The effects for the worms look far better when the beasts are partially covered by sand, skimming along like speeding trains. The shots of them emerging and opening their massive mouths have certainly not aged terribly well, but their immensity is nevertheless impressive and frightening. When Paul gains the ability to control them, and rides one around, he finally starts to earn that chosen-one reputation, and the movie feels refreshed and energetic. If only it showed such signs of life during its sagging middle.
On the whole, Dune's Lynchian fingerprints are faint. Much has been made of how the large-scale production, and multiple simultaneous shooting crews, removed the director's touch from the picture. Presumably a large chunk of it was sliced off in the editing room following that.
The fleshy tank creature -- which research tells me is called Guild Navigator? -- who speaks out of a crude, flappy orifice disappears from the film early on, and Baron Vladimir Harkonnen, a drugged out descendant of that naughty Willy Wonka blueberry girl, is in only a small percentage of scenes. These two minor characters loomed largest in my memory, doubtless because they are the most classically “Lynchian;” nightmare figures inserted into a world otherwise populated with characters that are recognizably human.
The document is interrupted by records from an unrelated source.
-- ==== Sys2Proof/Machine/Context.lean ====
section
/-! DEFINITION. Attaching, resetting and detaching a context (R290 to R293, R303, R307): context 0 by its registers, the others by
commands. -/
namespace Sys2Proof.Machine

/-! ## Leaving (R303) -/

/-- A context's wait on a counter leaves the queue; the waits behind it are tested. -/
def State.dropWaits (s : State) (c : Nat) : State :=
  let mine := fun w : Wait => match w.who with
    | .cmd r => r.ctx == c
    | _ => false
  let gone := s.sync.waits.filter mine
  let s := { s with sync := { s.sync with waits := s.sync.waits.filter fun w => !mine w } }
  List.foldl (fun s w => s.grants w.counter) s gone

/-- A context's sequences retire at the next boundary without records (R159); a partition whose builder runs no step stands at one. -/
def State.dropSeqs (s : State) (c : Nat) : State :=
  { s with srv := { s.srv with ents := tblMap {} (fun _ (x : SeqEntry) =>
    if x.ctx = c ∧ x.state ≠ .free then
      { x with gone := true, state := (if (s.builder x.part).running then x.state else .retiring) } else x) s.srv.ents } }

/-- A context's streams are freed at the next stream-step boundary, their chunks dropped (R181). -/
def State.dropStreams (s : State) (c : Nat) : State :=
  { s with strm := { s.strm with ents := tblMap {} (fun _ (x : Strm) =>
    if x.valid ∧ !x.image ∧ x.ctx = c then { x with dropped := true, chunks := [] } else x) s.strm.ents } }

/-- A context's pending solves are dropped (R213): one that runs or is on its way to OUT_ADDR goes on without its command. -/
def State.dropSolves (s : State) (c : Nat) : State :=
  { s with slv := { s.slv with probs := tblMap {} (fun _ (x : Prob) =>
    { x with
      cmd := x.cmd.filter (fun r => r.1.ctx != c),
      run := x.run.map fun r => { r with cmd := r.cmd.filter fun k => k.ctx != c },
      outs := x.outs.map fun o => { o with cmd := o.cmd.filter fun k => k.1.ctx != c } }) s.slv.probs } }

/-- A context's telemetry streams close (R445). -/
def State.dropTlms (s : State) (c : Nat) : State :=
  { s with pwr := { s.pwr with tlms := s.pwr.tlms.filter fun e => match e.2 with
    | some x => x.ctx != c
    | none => true } }

/-- A context's pending decode tasks are dropped (R303, R344). -/
def State.dropDecodes (s : State) (c : Nat) : State :=
  let mine := fun d : Decode => match d.id with
    | .cmd k _ => k == c
    | _ => false
  let s := List.foldl (fun s d => s.dropWork d.id) s (s.ppe.decodes.filter mine)
  { s with ppe := { s.ppe with decodes := s.ppe.decodes.filter fun d => !mine d } }

/-- What an accepted detach, and a reset that has passed its read, do to a context (R303): its fetch stops, its commands in
flight are dropped without replies, and its work and objects go. A load that it has asked for ends with it (log entry 27). -/
def State.leaveCtx (s : State) (c : Nat) : State :=
  let x := s.ctx c
  let mine := fun q : Option Queued => match q with
    | some q => q.cmd.ctx == c
    | none => false
  let s := { s with
    glob := { s.glob with loading := s.glob.loading && !mine s.cmd.loadCmd },
    cmd := { s.cmd with
      queue := s.cmd.queue.filter fun q => q.cmd.ctx != c,
      running := s.cmd.running.filter fun q => q.cmd.ctx != c,
      leaving := s.cmd.leaving.filter fun e => e.2.ctx != c,
      loadCmd := (if mine s.cmd.loadCmd then none else s.cmd.loadCmd) } }
  let s := s.setCtx c { x with inflight := [], replies := [] }
  let s := ((s.dropDecodes c).dropWaits c).dropSeqs c
  (((s.dropStreams c).dropSolves c).dropTlms c).dropMappings c

/-- A detached context holds nothing. -/
def State.detachCtx (s : State) (c : Nat) : State := (s.leaveCtx c).setCtx c {}

/-- A context attached with what its ring control block holds (R291, R293). -/
def attachedCtx (func part rcb : Nat) (b : Rcb) : Ctx :=
  { state := .attached, func := func, part := part, cls := b.cls, rcb := rcb, cmdRing := b.cmdRing, rplRing := b.rplRing,
    cmdLog2 := b.cmdLog2, rplLog2 := b.rplLog2, vector := b.vector }

/-- A context reset with the values read (R303): CMD_CI and RPL_PI are written as 0 and it is ATTACHED again. -/
def State.resetCtx (s : State) (c : Nat) (b : Rcb) : State :=
  let s := s.leaveCtx c
  let x := s.ctx c
  let s := s.writeFunc x.func (x.rcb + 4) (List.replicate 8 0)
  s.setCtx c { attachedCtx x.func x.part x.rcb b with vids := x.vids }

/-- A reset that finds the ring control block as it was read before (log entry 28). -/
def State.resetAgain (s : State) (c : Nat) : State :=
  let x := s.ctx c
  s.resetCtx c { cmdRing := x.cmdRing, rplRing := x.rplRing, cmdLog2 := x.cmdLog2, rplLog2 := x.rplLog2, vector := x.vector, cls := x.cls }

/-- The reply of a detach or reset: at once where the partition runs no step, else at its step boundary (R303). -/
def State.replyLeft (s : State) (part : Nat) (r : CmdRef) : State :=
  if (s.builder part).running then { s with cmd := { s.cmd with leaving := s.cmd.leaving ++ [(part, r)] } } else s.replyNow r

/-! ## Context 0 (R292) -/

/-- A refused attach or reset of context 0: 1 its state, 2 a field out of range, 3 a failed read. -/
def State.ctx0Refused (s : State) (cause : Nat) : State :=
  { s with cmd := { s.cmd with ctx0Fail := true, ctx0Cause := BitVec.ofNat 2 cause } }

/-- The cause that a refused ring control block gives. -/
def rcbCause (st : Status) : Nat := if st = stEcc then 3 else 2

/-- ATTACH0 (R290, R292): context 0 is attached to the physical function, in the partition of the image that declares it, or in
partition 0. -/
def execAttach0 (rcb : HostRead) (s : State) : Out :=
  .next (if !s.powered then s
    else if (s.ctx 0).state ≠ .detached then s.ctx0Refused 1
    else match s.ringBlock 0 rcb with
      | .error st => s.ctx0Refused (rcbCause st)
      | .ok b =>
        let part := ((s.parts.find? fun q => q.contexts.contains 0).map PartCfg.id).getD 0
        s.setCtx 0 (attachedCtx 0 part s.cmd.bootRcb.toNat b))

/-- RESET0 (R292, R303). -/
def execReset0 (rcb : HostRead) (s : State) : Out :=
  .next (if !s.powered then s
    else if (s.ctx 0).state = .detached then s.ctx0Refused 1
    else match s.ringBlock 0 rcb with
      | .error st => s.ctx0Refused (rcbCause st)
      | .ok b => s.resetCtx 0 b)

/-! ## Commands (R306, R307) -/

/-- Whether R291 defines a function, and NumVFs enables it where it is virtual (R452). -/
def State.funcOk (s : State) (f : Nat) : Bool := f == 0 || (f ≤ 31 && f ≤ s.lnk.numVfs) || firmwareFunc f

/-- The partition that declares a context. -/
def State.partOfCtx (s : State) (c : Nat) : Option Nat := (s.parts.find? fun q => q.contexts.contains c).map PartCfg.id

/-- The checks of CTX_ATTACH before its read (R307). -/
def chkCtxAttach (s : State) (c : Nat) (p : Packet) : Option Status :=
  (chkSession c p).orElse fun _ =>
    if (s.ctx (sessCtx p)).state ≠ .detached ∨ !s.funcOk (u8 p 17) then some stBadParam
    else match s.partOfCtx (sessCtx p) with
      | none => some stBadParam
      | some part =>
        let clash := fun e : Nat × Ctx => e.1 != sessCtx p && e.2.state != .detached && e.2.func == u8 p 17 && e.2.part != part
        if firmwareFunc (u8 p 17) && s.cmd.ctxs.any clash then some stConflict else none

/-- CTX_ATTACH, 0x0101. -/
def execCtxAttach (c : Nat) (p : Packet) (rcb : HostRead) (s : State) : Out :=
  .next (s.command c p 0x0101 (s.ctx c).cls (chkCtxAttach s c p) fun s r =>
    match s.ringBlock (u8 p 17) rcb with
    | .error st => s.complete r st
    | .ok b => (s.setCtx (sessCtx p) (attachedCtx (u8 p 17) ((s.partOfCtx (sessCtx p)).getD 0) (u64 p 24) b)).replyNow r)

/-- CTX_DETACH, 0x0102: a context that is DETACHED already changes nothing. -/
def execCtxDetach (c : Nat) (p : Packet) (s : State) : Out :=
  .next (s.command c p 0x0102 (s.ctx c).cls (chkSession c p) fun s r =>
    let part := (s.ctx (sessCtx p)).part
    if (s.ctx (sessCtx p)).state = .detached then s.replyNow r else (s.detachCtx (sessCtx p)).replyLeft part r)

/-- The checks of CTX_RESET before its read (R307). -/
def chkCtxReset (s : State) (c : Nat) (p : Packet) : Option Status :=
  (chkSession c p).orElse fun _ => if (s.ctx (sessCtx p)).state = .detached then some stBadParam else none

/-- CTX_RESET, 0x0103. -/
def execCtxReset (c : Nat) (p : Packet) (rcb : HostRead) (s : State) : Out :=
  .next (s.command c p 0x0103 (s.ctx c).cls (chkCtxReset s c p) fun s r =>
    match s.ringBlock (s.ctx (sessCtx p)).func rcb with
    | .error st => s.complete r st
    | .ok b => (s.resetCtx (sessCtx p) b).replyLeft (s.ctx (sessCtx p)).part r)

/-! ## Clears (R322, R324) -/

/-- CMD_CLEAR.REFUSED. -/
def execCmdClearRefused (s : State) : Out :=
  .next (s.hostWrite fun w x => { x with cmd := { x.cmd with refusedCnt := sinceMark w.cmd.refusedCnt x.cmd.refusedCnt } })
/-- CMD_CLEAR.FETCH. -/
def execCmdClearFetch (s : State) : Out :=
  .next (s.hostWrite fun w x => { x with cmd := { x.cmd with fetchCnt := sinceMark w.cmd.fetchCnt x.cmd.fetchCnt } })
/-- CMD_CLEAR.BUSY. -/
def execCmdClearBusy (s : State) : Out :=
  .next (s.hostWrite fun w x => { x with cmd := { x.cmd with busyCnt := sinceMark w.cmd.busyCnt x.cmd.busyCnt } })
/-- SYNC_CLEAR.TIMEOUT. -/
def execSyncClearTimeout (s : State) : Out :=
  .next (s.hostWrite fun w x => { x with sync := { x.sync with timeoutCnt := sinceMark w.sync.timeoutCnt x.sync.timeoutCnt } })
/-- SYNC_CLEAR.ABANDON. -/
def execSyncClearAbandon (s : State) : Out :=
  .next (s.hostWrite fun w x => { x with sync := { x.sync with abandonCnt := sinceMark w.sync.abandonCnt x.sync.abandonCnt } })
/-- SYNC_CLEAR.UNDERFLOW. -/
def execSyncClearUnderflow (s : State) : Out :=
  .next (s.hostWrite fun w x => { x with sync := { x.sync with underflowCnt := sinceMark w.sync.underflowCnt x.sync.underflowCnt } })

end Sys2Proof.Machine
end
Ultimately, my reaction to the film was altogether more lukewarm than I expected. I did not uncover a newfound appreciation for Dune, but nor did I re-experience my initial distaste and exhaustion. There were elements I enjoyed -- the costume and makeup design, and just about any scene involving the aforementioned sandworms -- and stretches where my patience wore thin.
I couldn't find much of an in as a Lynch fan; most of the film's redeeming qualities are probably indebted to Herbert's story, and the world he built in the book(s). It's not a bad film. It's not a good one, either. If it seems like this article is petering out with a shrug, it's because that's basically how the movie left me feeling.
And yeah, Jodorowsky probably could have done it better.